__Requirement__: Every line from the one with "exact ⟨cutAt j es, rfl, hcut j hj⟩" to the one with "have hperf := performs_command", including those two, is to be copied exactly; all other lines of the entries below are left out.

[Collected data entries]
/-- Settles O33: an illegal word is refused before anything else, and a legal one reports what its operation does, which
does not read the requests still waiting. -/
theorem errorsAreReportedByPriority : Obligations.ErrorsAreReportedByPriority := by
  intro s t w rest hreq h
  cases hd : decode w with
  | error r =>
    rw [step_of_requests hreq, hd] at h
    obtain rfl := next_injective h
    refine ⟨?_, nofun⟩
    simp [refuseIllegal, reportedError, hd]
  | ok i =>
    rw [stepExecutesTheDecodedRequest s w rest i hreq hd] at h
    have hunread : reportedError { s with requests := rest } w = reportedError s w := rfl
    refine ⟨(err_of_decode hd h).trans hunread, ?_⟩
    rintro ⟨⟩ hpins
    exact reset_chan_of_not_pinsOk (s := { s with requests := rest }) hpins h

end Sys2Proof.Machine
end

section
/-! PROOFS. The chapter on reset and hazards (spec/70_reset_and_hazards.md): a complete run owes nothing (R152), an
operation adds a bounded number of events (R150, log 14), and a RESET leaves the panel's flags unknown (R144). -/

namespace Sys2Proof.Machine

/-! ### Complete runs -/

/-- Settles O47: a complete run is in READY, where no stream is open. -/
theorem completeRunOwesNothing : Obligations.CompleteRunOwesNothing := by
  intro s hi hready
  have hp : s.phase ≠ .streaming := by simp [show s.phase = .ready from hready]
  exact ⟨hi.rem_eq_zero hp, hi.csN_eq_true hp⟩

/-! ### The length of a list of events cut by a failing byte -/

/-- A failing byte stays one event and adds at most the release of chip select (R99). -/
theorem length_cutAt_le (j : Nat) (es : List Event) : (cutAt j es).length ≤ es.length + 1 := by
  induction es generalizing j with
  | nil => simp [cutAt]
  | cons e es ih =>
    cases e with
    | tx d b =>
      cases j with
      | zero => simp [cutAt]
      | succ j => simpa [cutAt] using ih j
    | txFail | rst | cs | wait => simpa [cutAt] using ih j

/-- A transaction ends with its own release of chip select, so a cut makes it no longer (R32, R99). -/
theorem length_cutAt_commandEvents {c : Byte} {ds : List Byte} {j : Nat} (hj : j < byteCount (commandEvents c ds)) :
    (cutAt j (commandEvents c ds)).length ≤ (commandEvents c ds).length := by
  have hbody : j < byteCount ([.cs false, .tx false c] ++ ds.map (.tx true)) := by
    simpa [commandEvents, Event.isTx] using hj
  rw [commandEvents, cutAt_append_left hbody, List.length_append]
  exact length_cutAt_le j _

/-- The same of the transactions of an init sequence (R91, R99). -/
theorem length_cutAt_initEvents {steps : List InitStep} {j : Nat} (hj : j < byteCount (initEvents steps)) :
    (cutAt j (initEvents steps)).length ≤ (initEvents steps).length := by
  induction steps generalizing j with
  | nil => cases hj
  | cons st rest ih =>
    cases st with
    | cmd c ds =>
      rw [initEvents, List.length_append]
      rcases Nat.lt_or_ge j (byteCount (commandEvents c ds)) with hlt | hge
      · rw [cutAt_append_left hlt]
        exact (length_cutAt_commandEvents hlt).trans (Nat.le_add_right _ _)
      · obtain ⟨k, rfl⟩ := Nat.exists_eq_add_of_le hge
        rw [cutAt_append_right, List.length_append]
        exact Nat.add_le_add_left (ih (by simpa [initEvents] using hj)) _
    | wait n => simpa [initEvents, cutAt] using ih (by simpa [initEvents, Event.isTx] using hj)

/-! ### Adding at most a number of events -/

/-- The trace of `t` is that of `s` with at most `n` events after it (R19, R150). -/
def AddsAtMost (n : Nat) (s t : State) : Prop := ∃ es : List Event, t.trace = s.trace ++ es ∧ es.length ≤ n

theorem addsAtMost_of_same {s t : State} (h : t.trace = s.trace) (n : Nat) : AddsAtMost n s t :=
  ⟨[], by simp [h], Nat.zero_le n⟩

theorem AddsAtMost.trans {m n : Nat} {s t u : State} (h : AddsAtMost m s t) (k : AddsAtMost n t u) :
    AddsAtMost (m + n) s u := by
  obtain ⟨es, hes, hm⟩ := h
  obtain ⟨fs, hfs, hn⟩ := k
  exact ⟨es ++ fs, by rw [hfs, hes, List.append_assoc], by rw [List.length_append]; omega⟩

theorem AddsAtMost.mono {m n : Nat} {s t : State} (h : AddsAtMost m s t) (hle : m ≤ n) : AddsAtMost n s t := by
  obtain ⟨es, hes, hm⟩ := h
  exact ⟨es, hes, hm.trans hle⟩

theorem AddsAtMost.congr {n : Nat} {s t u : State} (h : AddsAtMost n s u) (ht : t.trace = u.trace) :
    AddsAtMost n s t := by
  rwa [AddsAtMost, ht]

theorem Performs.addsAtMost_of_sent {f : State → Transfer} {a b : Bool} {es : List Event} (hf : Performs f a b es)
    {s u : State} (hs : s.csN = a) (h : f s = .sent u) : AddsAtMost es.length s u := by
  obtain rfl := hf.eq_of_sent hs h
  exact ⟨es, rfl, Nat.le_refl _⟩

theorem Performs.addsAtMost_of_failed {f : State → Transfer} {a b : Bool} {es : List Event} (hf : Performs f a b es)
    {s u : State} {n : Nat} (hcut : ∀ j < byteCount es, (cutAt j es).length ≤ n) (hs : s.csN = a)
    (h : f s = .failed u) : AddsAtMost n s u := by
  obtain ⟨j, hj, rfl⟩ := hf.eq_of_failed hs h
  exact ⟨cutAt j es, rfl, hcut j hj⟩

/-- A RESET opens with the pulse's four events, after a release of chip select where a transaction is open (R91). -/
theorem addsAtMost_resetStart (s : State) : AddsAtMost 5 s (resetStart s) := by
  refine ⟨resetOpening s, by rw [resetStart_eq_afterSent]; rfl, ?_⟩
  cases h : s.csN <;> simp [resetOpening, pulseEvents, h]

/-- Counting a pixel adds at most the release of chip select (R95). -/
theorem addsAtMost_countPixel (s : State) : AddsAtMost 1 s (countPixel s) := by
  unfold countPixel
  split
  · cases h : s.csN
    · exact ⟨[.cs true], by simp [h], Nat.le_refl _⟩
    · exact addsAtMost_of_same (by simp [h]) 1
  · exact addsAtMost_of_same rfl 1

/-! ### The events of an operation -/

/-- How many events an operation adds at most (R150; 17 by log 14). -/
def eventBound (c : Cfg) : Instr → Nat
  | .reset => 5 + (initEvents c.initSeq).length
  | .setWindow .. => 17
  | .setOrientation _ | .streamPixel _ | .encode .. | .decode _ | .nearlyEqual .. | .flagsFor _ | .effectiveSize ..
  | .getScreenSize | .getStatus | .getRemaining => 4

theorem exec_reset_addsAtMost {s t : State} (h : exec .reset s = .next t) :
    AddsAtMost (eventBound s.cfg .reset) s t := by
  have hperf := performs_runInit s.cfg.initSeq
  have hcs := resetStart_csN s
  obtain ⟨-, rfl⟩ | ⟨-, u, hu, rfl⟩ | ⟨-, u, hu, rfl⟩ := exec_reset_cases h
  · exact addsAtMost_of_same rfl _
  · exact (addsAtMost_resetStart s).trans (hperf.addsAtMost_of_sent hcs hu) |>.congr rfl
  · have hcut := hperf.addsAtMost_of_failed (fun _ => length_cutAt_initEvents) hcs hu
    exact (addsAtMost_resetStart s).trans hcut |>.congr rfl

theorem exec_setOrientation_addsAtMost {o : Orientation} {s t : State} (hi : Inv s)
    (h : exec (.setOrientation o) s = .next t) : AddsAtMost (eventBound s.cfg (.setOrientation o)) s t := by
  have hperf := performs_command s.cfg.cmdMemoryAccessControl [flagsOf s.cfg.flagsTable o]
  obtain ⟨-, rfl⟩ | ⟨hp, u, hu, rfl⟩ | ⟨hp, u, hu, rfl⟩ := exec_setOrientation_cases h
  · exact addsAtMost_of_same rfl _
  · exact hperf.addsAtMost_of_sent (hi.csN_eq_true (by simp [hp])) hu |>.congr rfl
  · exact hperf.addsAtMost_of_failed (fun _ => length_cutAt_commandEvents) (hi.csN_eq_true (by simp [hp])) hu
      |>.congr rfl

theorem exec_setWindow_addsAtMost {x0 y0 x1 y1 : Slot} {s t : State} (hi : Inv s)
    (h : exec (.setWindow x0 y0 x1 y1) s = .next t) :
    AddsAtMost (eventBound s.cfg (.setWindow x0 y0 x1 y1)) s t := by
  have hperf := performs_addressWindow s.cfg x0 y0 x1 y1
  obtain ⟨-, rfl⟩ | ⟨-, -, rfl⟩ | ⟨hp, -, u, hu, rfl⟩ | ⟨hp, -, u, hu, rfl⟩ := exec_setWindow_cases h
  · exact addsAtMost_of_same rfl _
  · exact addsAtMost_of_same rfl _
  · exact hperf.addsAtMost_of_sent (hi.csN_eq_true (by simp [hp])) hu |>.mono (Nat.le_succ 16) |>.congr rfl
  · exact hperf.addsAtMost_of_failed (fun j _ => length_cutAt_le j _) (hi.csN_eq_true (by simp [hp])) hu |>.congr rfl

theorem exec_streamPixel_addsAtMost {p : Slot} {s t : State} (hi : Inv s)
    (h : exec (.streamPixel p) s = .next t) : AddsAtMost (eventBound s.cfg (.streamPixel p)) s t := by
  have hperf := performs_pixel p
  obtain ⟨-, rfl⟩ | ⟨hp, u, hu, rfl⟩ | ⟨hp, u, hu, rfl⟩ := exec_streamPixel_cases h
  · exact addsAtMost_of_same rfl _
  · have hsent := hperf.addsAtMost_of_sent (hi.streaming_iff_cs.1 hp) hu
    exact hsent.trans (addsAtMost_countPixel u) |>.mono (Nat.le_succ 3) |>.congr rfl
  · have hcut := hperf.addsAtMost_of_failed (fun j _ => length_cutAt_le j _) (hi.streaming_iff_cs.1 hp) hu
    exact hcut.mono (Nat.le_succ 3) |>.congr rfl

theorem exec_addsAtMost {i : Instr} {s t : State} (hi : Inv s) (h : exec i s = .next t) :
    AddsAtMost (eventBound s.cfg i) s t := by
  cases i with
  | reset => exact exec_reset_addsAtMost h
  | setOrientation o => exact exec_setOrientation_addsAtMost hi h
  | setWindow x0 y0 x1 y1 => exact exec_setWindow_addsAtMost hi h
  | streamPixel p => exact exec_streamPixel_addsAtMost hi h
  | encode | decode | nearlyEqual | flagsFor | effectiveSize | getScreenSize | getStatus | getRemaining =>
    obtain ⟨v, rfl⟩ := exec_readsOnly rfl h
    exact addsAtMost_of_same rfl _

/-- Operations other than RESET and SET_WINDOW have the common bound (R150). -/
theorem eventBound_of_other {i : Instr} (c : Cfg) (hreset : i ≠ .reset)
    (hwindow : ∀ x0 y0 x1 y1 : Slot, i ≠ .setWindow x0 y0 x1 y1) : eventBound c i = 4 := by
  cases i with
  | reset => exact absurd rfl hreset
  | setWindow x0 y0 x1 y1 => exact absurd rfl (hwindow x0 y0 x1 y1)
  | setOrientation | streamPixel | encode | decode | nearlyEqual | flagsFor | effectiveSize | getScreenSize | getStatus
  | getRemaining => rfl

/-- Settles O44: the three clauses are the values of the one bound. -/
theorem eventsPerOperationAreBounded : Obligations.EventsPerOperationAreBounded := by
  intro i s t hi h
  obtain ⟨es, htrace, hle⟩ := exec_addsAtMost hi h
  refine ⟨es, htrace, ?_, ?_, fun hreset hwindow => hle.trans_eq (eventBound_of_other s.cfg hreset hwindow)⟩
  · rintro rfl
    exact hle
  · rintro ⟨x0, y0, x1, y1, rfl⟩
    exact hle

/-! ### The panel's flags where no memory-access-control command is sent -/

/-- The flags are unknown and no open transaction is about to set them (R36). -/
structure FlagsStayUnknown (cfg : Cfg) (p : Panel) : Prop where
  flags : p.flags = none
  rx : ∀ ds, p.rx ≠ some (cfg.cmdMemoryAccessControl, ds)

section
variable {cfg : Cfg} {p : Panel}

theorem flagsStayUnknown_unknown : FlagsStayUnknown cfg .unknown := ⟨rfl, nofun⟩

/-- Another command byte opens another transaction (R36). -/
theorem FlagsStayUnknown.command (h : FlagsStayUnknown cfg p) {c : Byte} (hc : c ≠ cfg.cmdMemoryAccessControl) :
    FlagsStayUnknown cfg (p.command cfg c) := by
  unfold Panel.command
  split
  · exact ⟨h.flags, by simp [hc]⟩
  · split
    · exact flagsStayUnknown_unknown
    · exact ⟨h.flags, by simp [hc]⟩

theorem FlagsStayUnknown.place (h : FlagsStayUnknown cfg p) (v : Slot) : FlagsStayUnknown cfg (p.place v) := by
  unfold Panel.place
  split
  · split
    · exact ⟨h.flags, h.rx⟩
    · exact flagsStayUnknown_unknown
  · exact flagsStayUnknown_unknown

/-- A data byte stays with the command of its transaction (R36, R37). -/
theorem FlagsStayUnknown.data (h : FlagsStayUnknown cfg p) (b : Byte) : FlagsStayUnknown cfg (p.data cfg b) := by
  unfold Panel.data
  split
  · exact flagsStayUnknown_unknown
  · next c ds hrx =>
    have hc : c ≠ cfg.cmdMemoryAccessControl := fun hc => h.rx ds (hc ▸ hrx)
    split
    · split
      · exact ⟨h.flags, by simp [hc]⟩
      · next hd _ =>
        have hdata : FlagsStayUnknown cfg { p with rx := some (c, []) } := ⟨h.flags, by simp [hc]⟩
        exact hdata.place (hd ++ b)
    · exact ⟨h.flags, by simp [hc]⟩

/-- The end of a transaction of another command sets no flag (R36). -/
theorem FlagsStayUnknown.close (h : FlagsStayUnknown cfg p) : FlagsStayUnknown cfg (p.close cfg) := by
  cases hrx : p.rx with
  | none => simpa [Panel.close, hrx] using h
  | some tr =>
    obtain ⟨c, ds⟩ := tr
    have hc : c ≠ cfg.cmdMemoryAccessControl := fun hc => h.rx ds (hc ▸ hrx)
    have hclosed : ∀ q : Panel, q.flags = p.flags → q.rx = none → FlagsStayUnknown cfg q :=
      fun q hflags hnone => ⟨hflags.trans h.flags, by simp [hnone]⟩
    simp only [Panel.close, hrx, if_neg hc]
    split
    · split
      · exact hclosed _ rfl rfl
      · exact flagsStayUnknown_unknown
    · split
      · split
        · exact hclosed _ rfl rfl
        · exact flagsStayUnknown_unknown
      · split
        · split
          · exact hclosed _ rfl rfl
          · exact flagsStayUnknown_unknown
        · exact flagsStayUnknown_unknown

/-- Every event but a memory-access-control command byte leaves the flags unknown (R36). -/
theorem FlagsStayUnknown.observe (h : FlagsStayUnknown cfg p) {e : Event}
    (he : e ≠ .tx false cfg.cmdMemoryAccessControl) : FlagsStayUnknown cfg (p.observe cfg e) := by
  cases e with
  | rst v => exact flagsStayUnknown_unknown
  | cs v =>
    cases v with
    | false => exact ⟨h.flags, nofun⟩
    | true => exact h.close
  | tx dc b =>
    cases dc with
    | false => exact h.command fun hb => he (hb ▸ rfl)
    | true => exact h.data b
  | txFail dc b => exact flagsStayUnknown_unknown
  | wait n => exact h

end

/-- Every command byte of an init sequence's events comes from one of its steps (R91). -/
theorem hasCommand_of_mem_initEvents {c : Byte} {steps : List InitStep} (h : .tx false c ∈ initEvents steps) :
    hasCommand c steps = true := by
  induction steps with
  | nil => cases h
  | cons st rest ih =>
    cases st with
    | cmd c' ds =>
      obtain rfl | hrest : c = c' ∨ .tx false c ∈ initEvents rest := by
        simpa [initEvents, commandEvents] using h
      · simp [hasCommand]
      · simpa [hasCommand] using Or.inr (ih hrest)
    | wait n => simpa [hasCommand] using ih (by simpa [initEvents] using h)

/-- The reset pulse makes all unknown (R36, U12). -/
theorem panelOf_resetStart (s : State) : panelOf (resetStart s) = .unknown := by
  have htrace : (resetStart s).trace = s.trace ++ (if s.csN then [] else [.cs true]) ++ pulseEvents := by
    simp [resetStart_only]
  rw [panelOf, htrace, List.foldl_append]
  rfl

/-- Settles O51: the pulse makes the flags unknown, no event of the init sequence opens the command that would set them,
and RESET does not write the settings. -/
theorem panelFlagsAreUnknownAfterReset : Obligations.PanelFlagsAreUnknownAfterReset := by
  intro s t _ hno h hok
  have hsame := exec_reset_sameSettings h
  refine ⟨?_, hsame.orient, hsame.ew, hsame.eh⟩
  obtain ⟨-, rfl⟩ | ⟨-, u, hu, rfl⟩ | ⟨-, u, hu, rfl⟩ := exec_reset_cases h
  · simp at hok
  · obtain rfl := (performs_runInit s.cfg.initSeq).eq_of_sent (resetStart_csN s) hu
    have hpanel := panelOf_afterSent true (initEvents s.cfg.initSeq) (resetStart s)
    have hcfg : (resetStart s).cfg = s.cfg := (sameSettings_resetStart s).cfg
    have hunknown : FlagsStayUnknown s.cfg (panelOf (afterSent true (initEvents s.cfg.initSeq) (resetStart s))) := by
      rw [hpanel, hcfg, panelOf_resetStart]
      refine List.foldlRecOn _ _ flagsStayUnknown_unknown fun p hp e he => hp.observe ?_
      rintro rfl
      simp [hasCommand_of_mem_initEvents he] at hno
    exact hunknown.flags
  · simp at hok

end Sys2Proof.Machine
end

__Answer to this task__:
  exact ⟨cutAt j es, rfl, hcut j hj⟩

/-- A RESET opens with the pulse's four events, after a release of chip select where a transaction is open (R91). -/
theorem addsAtMost_resetStart (s : State) : AddsAtMost 5 s (resetStart s) := by
  refine ⟨resetOpening s, by rw [resetStart_eq_afterSent]; rfl, ?_⟩
  cases h : s.csN <;> simp [resetOpening, pulseEvents, h]

/-- Counting a pixel adds at most the release of chip select (R95). -/
theorem addsAtMost_countPixel (s : State) : AddsAtMost 1 s (countPixel s) := by
  unfold countPixel
  split
  · cases h : s.csN
    · exact ⟨[.cs true], by simp [h], Nat.le_refl _⟩
    · exact addsAtMost_of_same (by simp [h]) 1
  · exact addsAtMost_of_same rfl 1

/-! ### The events of an operation -/

/-- How many events an operation adds at most (R150; 17 by log 14). -/
def eventBound (c : Cfg) : Instr → Nat
  | .reset => 5 + (initEvents c.initSeq).length
  | .setWindow .. => 17
  | .setOrientation _ | .streamPixel _ | .encode .. | .decode _ | .nearlyEqual .. | .flagsFor _ | .effectiveSize ..
  | .getScreenSize | .getStatus | .getRemaining => 4

theorem exec_reset_addsAtMost {s t : State} (h : exec .reset s = .next t) :
    AddsAtMost (eventBound s.cfg .reset) s t := by
  have hperf := performs_runInit s.cfg.initSeq
  have hcs := resetStart_csN s
  obtain ⟨-, rfl⟩ | ⟨-, u, hu, rfl⟩ | ⟨-, u, hu, rfl⟩ := exec_reset_cases h
  · exact addsAtMost_of_same rfl _
  · exact (addsAtMost_resetStart s).trans (hperf.addsAtMost_of_sent hcs hu) |>.congr rfl
  · have hcut := hperf.addsAtMost_of_failed (fun _ => length_cutAt_initEvents) hcs hu
    exact (addsAtMost_resetStart s).trans hcut |>.congr rfl

theorem exec_setOrientation_addsAtMost {o : Orientation} {s t : State} (hi : Inv s)
    (h : exec (.setOrientation o) s = .next t) : AddsAtMost (eventBound s.cfg (.setOrientation o)) s t := by
  have hperf := performs_command s.cfg.cmdMemoryAccessControl [flagsOf s.cfg.flagsTable o]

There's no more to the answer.